▶ **Your objective**:
Examine each line of the data. Copy the line if it includes the word "rgnAt".

========

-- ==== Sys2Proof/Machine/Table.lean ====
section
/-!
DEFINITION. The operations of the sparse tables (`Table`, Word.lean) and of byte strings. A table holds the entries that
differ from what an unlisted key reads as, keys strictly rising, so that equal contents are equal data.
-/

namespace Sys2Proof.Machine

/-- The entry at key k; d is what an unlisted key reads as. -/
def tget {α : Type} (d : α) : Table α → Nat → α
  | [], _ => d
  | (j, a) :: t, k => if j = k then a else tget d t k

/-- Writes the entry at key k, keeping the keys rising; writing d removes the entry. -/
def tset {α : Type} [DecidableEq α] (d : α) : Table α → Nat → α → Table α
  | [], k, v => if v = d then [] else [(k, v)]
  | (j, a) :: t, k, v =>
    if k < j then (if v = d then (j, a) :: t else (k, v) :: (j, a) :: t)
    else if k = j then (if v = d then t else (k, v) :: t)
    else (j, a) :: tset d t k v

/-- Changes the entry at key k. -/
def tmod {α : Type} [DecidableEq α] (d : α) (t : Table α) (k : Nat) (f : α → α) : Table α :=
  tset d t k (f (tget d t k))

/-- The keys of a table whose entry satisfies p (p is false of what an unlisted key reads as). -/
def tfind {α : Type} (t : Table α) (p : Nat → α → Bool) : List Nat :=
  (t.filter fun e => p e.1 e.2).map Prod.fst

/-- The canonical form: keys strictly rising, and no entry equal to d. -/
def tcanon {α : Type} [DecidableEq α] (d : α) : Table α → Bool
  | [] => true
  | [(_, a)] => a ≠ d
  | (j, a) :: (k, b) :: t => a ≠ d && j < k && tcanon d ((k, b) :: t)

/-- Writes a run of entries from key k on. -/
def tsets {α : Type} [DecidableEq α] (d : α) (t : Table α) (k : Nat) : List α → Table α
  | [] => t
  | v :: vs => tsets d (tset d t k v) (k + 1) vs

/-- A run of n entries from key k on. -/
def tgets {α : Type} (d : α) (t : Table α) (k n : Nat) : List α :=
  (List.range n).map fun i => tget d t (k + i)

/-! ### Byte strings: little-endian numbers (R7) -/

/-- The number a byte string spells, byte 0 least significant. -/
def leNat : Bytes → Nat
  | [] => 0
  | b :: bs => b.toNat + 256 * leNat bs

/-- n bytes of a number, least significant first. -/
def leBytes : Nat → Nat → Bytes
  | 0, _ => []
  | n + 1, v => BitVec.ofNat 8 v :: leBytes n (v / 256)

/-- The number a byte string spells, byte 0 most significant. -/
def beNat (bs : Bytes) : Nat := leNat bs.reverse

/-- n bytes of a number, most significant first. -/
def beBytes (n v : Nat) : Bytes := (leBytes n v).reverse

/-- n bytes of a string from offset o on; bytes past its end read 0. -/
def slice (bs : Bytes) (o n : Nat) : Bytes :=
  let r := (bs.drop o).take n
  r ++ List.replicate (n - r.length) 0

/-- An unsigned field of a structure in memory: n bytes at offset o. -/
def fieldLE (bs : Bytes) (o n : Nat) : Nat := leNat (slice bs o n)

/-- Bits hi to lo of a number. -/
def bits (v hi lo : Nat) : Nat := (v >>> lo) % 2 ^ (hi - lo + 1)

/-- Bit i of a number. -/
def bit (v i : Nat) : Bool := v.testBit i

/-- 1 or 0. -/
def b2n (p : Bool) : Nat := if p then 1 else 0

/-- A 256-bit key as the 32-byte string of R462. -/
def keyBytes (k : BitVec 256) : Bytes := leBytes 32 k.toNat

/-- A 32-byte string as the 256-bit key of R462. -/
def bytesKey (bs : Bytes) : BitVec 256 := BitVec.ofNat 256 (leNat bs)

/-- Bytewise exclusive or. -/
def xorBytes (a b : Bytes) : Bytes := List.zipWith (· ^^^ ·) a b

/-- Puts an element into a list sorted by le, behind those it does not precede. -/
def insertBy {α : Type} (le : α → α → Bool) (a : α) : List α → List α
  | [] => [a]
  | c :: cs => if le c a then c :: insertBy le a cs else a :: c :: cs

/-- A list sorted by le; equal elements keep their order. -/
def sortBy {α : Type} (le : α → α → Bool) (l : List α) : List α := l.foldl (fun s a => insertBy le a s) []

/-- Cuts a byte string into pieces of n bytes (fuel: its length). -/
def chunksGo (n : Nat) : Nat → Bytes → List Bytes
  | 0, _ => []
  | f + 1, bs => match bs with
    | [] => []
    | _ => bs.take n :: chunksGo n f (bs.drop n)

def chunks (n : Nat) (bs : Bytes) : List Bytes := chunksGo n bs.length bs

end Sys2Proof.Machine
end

========

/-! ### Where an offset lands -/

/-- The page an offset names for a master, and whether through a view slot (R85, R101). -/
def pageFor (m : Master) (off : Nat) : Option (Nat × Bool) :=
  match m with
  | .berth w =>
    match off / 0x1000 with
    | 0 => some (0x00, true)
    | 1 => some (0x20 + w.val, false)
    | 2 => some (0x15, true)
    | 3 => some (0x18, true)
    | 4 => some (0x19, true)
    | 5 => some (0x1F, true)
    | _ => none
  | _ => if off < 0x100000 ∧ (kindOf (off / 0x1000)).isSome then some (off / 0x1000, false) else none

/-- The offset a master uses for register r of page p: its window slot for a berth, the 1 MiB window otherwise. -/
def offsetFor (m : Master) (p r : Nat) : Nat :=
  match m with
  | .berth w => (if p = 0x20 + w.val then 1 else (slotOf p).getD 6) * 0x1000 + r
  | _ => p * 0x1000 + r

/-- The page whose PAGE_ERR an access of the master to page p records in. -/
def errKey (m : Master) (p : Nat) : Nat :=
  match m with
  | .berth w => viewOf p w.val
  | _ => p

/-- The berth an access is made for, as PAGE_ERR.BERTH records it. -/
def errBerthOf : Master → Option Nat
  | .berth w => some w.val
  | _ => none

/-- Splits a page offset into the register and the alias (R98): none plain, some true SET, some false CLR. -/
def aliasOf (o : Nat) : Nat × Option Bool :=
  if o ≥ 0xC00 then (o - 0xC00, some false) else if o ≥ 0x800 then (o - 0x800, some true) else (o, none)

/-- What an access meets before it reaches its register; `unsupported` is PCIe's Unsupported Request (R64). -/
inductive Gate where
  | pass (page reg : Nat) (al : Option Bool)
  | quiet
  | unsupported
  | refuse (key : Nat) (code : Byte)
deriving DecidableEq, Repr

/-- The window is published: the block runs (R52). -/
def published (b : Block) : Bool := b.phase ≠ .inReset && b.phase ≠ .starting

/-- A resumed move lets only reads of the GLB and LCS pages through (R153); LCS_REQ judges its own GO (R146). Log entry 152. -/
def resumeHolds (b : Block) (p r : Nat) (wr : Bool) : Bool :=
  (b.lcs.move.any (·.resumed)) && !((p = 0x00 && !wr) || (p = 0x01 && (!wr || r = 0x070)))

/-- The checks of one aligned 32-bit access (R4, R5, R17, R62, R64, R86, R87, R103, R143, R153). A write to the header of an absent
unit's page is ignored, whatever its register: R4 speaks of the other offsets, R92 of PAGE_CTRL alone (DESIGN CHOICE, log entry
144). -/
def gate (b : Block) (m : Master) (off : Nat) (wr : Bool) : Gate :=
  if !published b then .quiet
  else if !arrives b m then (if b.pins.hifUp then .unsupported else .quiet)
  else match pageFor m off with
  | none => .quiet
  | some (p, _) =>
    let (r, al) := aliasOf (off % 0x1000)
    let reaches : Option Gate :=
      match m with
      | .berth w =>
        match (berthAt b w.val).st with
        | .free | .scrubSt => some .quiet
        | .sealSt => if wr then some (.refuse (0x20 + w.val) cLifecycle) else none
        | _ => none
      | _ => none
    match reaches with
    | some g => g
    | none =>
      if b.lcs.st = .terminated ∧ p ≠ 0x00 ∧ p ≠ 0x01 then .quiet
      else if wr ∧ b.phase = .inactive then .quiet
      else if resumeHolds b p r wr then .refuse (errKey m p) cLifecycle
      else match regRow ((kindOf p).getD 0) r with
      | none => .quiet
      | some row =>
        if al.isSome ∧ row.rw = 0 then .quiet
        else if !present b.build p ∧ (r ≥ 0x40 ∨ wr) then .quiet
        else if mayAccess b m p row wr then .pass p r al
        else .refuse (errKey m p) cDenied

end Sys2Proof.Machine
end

========

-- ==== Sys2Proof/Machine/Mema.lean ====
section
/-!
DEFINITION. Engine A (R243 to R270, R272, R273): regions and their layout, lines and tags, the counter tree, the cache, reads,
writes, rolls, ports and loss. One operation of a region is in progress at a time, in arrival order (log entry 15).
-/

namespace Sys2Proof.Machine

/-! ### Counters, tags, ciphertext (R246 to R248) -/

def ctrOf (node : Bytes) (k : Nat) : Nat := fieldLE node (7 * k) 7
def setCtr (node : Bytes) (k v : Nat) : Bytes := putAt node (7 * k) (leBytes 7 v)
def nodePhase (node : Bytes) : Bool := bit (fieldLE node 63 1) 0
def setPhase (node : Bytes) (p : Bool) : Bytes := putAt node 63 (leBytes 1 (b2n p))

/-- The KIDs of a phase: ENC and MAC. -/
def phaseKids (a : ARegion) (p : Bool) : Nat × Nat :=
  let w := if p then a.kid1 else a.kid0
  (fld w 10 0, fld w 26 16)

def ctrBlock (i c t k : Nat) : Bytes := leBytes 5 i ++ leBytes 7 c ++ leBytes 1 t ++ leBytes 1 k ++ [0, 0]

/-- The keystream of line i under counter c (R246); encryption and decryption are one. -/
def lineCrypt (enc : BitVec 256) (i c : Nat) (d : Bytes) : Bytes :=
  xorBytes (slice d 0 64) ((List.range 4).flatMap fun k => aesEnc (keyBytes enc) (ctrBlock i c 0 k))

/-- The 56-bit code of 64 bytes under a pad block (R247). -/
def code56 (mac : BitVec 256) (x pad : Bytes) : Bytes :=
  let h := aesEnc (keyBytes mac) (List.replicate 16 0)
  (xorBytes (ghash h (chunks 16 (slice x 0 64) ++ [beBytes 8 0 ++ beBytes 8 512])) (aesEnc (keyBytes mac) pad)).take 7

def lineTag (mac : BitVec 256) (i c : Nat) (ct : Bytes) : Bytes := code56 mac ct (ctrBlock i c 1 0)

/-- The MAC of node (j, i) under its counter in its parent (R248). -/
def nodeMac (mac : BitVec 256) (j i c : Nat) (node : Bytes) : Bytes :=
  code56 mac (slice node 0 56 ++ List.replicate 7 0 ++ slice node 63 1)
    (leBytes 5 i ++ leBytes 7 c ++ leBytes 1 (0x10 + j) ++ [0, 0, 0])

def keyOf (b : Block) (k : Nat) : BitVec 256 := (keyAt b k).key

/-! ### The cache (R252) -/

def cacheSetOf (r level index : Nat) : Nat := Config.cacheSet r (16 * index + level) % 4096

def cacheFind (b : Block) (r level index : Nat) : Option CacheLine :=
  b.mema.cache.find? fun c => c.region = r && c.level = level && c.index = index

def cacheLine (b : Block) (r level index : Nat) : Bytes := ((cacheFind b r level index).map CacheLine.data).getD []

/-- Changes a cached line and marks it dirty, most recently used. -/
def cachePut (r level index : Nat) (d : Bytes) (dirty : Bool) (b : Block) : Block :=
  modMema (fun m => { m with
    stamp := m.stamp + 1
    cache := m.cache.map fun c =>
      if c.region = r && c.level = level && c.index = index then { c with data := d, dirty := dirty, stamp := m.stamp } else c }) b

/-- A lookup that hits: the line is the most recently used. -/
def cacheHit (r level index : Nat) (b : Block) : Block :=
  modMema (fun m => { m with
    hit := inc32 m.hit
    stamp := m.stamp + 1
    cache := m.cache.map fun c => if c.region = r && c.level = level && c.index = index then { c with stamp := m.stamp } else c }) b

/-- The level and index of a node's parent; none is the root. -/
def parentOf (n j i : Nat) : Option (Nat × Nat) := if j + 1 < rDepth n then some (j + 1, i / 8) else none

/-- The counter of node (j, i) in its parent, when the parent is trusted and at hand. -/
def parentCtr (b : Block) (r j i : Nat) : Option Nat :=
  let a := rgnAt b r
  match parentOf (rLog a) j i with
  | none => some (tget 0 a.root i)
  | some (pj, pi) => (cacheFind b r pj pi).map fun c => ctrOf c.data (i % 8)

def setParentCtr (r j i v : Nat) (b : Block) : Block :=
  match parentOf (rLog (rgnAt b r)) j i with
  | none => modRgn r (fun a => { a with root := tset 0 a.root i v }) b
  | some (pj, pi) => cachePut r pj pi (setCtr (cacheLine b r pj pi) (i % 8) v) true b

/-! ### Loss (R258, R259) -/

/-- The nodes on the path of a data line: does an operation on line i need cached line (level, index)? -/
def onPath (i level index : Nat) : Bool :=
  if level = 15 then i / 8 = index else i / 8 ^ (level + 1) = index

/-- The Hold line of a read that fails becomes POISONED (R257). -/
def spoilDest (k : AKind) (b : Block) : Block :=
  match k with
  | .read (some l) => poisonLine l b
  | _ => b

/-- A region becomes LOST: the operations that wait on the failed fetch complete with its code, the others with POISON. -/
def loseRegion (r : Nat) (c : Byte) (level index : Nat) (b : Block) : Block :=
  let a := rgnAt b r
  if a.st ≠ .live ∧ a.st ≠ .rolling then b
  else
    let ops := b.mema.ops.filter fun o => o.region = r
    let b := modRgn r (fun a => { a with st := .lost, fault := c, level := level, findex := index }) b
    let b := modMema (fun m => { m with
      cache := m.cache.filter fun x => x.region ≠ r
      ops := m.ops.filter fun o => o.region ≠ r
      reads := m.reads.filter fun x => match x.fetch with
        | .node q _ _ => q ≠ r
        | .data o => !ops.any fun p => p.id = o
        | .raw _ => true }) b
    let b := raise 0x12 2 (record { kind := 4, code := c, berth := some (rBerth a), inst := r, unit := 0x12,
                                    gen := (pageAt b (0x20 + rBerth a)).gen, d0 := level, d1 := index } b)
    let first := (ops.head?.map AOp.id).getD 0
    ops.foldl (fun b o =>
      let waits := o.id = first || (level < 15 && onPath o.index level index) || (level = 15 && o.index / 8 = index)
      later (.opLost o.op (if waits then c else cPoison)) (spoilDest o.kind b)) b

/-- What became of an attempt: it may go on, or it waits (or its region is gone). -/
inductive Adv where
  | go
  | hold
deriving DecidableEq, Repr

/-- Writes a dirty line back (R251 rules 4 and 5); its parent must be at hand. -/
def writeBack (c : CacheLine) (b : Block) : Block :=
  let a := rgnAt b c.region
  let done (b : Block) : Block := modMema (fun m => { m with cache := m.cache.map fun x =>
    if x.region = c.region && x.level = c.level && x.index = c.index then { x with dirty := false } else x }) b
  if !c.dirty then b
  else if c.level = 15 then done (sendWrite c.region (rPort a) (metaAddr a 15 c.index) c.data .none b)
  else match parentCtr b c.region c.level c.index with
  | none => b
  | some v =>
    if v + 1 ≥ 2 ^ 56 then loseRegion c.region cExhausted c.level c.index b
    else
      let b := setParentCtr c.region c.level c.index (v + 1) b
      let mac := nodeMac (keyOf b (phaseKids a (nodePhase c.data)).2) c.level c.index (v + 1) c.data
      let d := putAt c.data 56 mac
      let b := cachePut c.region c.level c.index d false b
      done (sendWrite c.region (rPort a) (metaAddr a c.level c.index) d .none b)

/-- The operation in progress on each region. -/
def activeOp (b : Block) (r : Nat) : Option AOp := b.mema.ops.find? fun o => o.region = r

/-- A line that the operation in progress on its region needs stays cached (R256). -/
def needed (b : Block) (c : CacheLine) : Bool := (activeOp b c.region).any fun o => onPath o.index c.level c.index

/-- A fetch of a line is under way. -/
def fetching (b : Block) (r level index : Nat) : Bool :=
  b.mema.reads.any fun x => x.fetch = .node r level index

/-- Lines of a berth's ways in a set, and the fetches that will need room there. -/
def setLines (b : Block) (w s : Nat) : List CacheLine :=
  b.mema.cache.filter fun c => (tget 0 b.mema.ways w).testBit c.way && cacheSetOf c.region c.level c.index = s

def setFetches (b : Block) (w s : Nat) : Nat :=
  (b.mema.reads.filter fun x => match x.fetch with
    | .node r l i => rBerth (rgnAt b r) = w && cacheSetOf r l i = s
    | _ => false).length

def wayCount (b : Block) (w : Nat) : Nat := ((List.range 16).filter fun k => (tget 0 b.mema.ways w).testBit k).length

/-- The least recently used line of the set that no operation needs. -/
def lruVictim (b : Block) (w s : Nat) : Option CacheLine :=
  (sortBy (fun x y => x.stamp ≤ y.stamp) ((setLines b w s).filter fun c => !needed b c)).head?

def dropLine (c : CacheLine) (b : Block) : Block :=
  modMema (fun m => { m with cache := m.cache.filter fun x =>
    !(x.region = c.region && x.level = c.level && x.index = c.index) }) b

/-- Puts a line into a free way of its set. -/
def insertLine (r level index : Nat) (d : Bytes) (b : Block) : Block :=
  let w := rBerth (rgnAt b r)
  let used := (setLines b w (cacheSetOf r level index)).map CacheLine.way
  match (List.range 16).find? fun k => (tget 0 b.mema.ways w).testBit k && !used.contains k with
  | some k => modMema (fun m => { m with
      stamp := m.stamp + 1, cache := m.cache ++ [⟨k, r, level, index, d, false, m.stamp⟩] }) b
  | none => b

========

▶ **Exercise output**:
  let a := rgnAt b r
  match parentOf (rLog (rgnAt b r)) j i with
  let a := rgnAt b r
  let a := rgnAt b c.region
    | .node r l i => rBerth (rgnAt b r) = w && cacheSetOf r l i = s
  let w := rBerth (rgnAt b r)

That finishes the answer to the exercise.